Federal and Provincial Carbon Policy Regimes Affirmed

During the 2015 election, the Liberal Party committed to taking a different view on the Northern Gateway pipeline from the Harper government. Prime Minister Trudeau announced the federal government would oppose the Northern Gateway pipeline, stating that "the Great Bear Rainforest is no place for a pipeline" and Canadians "need to get our resources to market, but we need to do that in responsible, sustainable, thoughtful ways."

The Northern Gateway project's provincial and federal approvals were both overturned in court in 2016 due to an invalid provincial agreement that removed the need for a provincial environmental assessment certificate and the province's failure to consult with First Nations on this agreement, as well as the federal government's inadequate post-hearing First Nations consultation practices. The federal government has now directed the National Energy Board to dismiss the Northern Gateway project application.

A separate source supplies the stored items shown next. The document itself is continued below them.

/-! ### A slot begins (R240, R241, R248, R249) -/

/-- The frame that the module sends in a slot: DST and payload. -/
def State.slotFrame (s : State) (n : Nat) (u : SlotUse) : State × Option (Nat × List Byte) :=
  if u.typ = slSync then (s, some (255, s.syncPayload n))
  else if u.typ = slMgmt then s.mgmtCommand n u.len
  else
    match s.outPayload n u.blocks with
    | (t, pl, sent) => (t, if sent ∧ !(u.dst != 255 && t.sta n u.dst == staDropped) then some (u.dst, pl) else none)

/-- The alignment of the module's brakeman at the tick (R248): `off` is what it needed. Above G/4 the brakeman blocks every own
transmission, until an alignment of at most G/8. -/
def State.alignBrake (s : State) (n : Nat) (off : Int) : State :=
  let o : Int := off.natAbs
  if s.gUse n < 4 * o then s.modRing n fun k => { k with braked := true }
  else if 8 * o ≤ s.gUse n then s.modRing n fun k => { k with braked := false }
  else s

/-- A transmission that the brakeman blocked or cut (R248). -/
def State.countBrake (s : State) (n : Nat) : State := (s.bump (SOP_BRKCNT n)).flag (SOP_STATUS n) SOP_STATUS_BRK

/-- How many bytes of a frame the brakeman lets out in a slot when its clock stands `off` beside the node's time: none outside
START − G to START + LEN + G, and no more than fit before that end, with preamble and SFD (R248). -/
def State.brakeRoom (s : State) (n : Nat) (u : SlotUse) (off : Int) : Nat :=
  let last := (u.len : Int) * unit8 + s.gUse n
  if (s.ring n).braked ∨ off < -s.gUse n then 0 else ((last - off) / unit8 - 8).toNat

/-- The module sends in its slot; its brakeman may block or cut the transmission (R248). -/
def State.sendSlot (s : State) (n : Nat) (u : SlotUse) (off : Int) : State :=
  match s.slotFrame n u with
  | (t, none) => t
  | (t, some (dst, pl)) =>
    let room := t.brakeRoom n u off
    let t := t.when (decide (room < 20 + max 44 pl.length)) fun t => t.countBrake n
    if room = 0 then t
    else t.sendFrame n u.typ dst u.index t.fcnt (t.ring n).stat room ((u.start : Int) * unit8) pl

/-- The entry is read and checked, with the IDT entries that it names. A slot whose IDT entries name an ID that is not in the
consist takes the safe side (R259). -/
def State.readSlot (s : State) (n i : Nat) : State × SlotUse :=
  let en := s.slotEnabled n i
  let ok := en && s.slotRule n i
  let typ := s.slotType n i
  let own := s.slotOwner n i
  let s := if en && typ == slIn then s.slotNames n own else s
  let s := if en && !ok then
    ((s.flag (SOP_STATUS n) SOP_STATUS_CFG_SKEW).bump (SOP_SLOTSKEW n)).evGroup (srcSop n) i else s
  match (if typ = slIn ∨ (ok ∧ typ = slOut) then s.useIdts n typ own (s.slotDst n i) (s.slotIdts n i) else (s, [])) with
  | (t, bs) =>
    (t.forEach (if typ = slOut then (bs.filter (·.ok)).map IoBlock.station else []) fun id r => r.slotNames n id,
      { index := i, typ := typ, owner := own, dst := s.slotDst n i, start := s.slotStart n i, len := s.slotLen n i,
        ok := ok && bs.all fun b => !b.ok || s.inConsist n b.station,
        blocks := bs, gotE := false, gotW := false, payload := none, respE := none, respW := none })

/-- In frame FA − 1 the runtime enables a joining station's entry after the entry's use in that frame (R245). -/
def State.joinSlot (s : State) (n i : Nat) : State :=
  let due := (s.ring n).stations.any fun x =>
    (x.2.join.any fun f => f.1 == s.frameCount + 1) && (s.spareSlots n x.1).contains i
  if due then s.enableSlot n i else s

/-- A slot begins its guard interval: read, checked, its bad input entries take the safe side, its frame is sent. `brake` is
the offset of the brakeman's clock, in slot 0 the alignment that it needed at the tick. -/
def State.slotStartAct (s : State) (n i : Nat) (skew brake : Int) : State :=
  if s.ringState n ≠ ringRun ∨ (s.ring n).nslot ≤ i ∨ (s.ring n).slots.any (fun u => u.index == i) then s
  else if i = 0 ∧ s.ringSends n ∧ s.gUse n < 2 * (skew.natAbs : Int) then
    (s.setRingState n ringHalt).evState (srcSop n) (SOP_STATE n % 0x10000) ringRun ringHalt
  else
    match s.readSlot n i with
    | (t, u) =>
      let t := t.modRing n fun k => { k with slots := k.slots ++ [u] }
      let t := if u.typ = slIn then
        t.forEach (u.blocks.filter fun b => !b.ok && !b.output) fun b r => r.fillSafe (bankBase r.frameCount) b else t
      let t := if i = 0 then t.alignBrake n brake else t
      let off := if i = 0 then 0 else brake
      (if u.ok ∧ u.owner = 0 ∧ t.ringSends n then t.sendSlot n u off else t).joinSlot n i

/-- RING_SLOT_START: `skew` is the difference between the slot timing and the time base; `brake` tells of the brakeman's clock:
at slot 0 the alignment that it needed at the tick, at the others its offset from the node's time. -/
def execRingSlotStart (ring : Fin 6) (slot : Fin 1024) (skew brake : Int) (s : State) :
    Host.Outcome State Fault Refusal := .next (s.slotStartAct ring slot skew brake)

The Trudeau government declared, during the same election cycle, that it would not pre-judge the Trans Mountain Expansion project, which was still undergoing its environmental assessment at the time. The Trans Mountain Expansion project has since completed its environmental assessment and undergone further ad hoc aboriginal consultation and review for greenhouse gas emissions issues, and has now received federal authorization to proceed.

As a rationale for the Trans Mountain Expansion approval, the federal government cited the new federal carbon policy and Alberta's aggressive provincial climate change policies. The National Energy Board hearing process was heavily criticized for not addressing upstream carbon impacts and leaving these considerations to other processes. The federal government's position, when taken with the federal conditions attached to the recent Pacific NorthWest LNG project approval, suggests the federal government (i) puts a significant emphasis on climate change considerations, (ii) remains keenly aware of public opinion and is sensitive to resource development concerns, and (iii) will use federal project approvals to leverage policy decisions from provincial government.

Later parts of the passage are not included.